What you have to do:
Which lines of the entries below hold the word "tsel"? Report each of them.
(Beginning of Data section)
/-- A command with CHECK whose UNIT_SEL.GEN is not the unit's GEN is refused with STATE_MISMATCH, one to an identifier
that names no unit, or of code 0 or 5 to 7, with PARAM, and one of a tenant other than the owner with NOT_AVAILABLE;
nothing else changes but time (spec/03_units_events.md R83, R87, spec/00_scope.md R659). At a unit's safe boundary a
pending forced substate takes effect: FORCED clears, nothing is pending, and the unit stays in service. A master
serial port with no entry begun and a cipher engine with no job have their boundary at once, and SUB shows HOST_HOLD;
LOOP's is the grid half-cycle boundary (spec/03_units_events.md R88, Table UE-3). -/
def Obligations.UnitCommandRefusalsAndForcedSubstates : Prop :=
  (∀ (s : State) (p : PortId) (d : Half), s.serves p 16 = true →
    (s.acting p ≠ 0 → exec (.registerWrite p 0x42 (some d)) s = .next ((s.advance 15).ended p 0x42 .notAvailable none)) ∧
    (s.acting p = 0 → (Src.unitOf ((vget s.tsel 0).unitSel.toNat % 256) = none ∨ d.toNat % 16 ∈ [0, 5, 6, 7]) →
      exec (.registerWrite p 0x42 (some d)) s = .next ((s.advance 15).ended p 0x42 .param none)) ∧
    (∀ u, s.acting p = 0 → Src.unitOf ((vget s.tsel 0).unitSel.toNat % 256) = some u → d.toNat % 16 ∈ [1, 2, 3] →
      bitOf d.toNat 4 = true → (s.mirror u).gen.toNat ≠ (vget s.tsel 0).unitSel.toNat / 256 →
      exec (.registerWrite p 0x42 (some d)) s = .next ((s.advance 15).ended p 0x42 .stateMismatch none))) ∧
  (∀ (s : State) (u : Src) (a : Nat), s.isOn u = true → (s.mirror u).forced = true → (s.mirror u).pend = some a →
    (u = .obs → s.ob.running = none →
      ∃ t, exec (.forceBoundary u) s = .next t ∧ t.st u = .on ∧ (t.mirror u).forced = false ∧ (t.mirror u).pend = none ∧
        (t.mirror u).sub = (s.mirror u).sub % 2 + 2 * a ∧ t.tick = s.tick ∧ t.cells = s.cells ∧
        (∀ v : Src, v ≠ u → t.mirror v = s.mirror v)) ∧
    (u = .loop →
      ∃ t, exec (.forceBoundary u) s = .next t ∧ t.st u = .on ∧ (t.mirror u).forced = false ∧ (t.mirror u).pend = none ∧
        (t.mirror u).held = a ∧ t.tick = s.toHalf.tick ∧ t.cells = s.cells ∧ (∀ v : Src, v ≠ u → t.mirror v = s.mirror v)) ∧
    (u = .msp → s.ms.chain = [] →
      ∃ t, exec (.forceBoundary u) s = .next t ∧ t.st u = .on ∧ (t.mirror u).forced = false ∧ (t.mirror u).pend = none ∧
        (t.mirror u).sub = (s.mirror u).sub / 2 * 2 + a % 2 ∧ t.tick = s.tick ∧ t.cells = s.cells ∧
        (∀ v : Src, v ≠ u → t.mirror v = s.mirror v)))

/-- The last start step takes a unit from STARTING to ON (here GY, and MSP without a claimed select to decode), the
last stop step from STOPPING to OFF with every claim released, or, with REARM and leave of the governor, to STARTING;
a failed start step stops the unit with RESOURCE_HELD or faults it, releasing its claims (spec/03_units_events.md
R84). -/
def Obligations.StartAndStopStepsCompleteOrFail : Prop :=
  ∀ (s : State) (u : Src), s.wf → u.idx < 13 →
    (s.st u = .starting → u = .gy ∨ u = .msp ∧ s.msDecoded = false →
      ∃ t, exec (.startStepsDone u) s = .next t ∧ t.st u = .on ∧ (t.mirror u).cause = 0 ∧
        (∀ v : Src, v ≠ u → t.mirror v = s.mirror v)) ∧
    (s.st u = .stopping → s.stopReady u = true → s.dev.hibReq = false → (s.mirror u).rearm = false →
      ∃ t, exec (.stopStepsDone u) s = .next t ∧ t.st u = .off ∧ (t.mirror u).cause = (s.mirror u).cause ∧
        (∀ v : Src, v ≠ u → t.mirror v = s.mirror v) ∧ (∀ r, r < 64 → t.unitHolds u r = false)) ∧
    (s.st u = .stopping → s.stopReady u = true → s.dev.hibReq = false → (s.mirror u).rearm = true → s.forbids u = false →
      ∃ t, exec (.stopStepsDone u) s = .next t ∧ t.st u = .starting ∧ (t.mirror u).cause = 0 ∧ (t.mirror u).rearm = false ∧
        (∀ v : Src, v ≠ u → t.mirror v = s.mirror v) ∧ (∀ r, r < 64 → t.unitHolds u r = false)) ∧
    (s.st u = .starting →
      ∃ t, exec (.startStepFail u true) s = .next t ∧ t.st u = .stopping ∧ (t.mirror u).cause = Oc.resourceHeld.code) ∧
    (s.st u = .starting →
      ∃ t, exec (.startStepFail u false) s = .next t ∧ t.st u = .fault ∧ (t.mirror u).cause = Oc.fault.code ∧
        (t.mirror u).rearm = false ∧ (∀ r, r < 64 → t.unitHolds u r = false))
(End of Data section)
Response below:
    (s.acting p = 0 → (Src.unitOf ((vget s.tsel 0).unitSel.toNat % 256) = none ∨ d.toNat % 16 ∈ [0, 5, 6, 7]) →
    (∀ u, s.acting p = 0 → Src.unitOf ((vget s.tsel 0).unitSel.toNat % 256) = some u → d.toNat % 16 ∈ [1, 2, 3] →
      bitOf d.toNat 4 = true → (s.mirror u).gen.toNat ≠ (vget s.tsel 0).unitSel.toNat / 256 →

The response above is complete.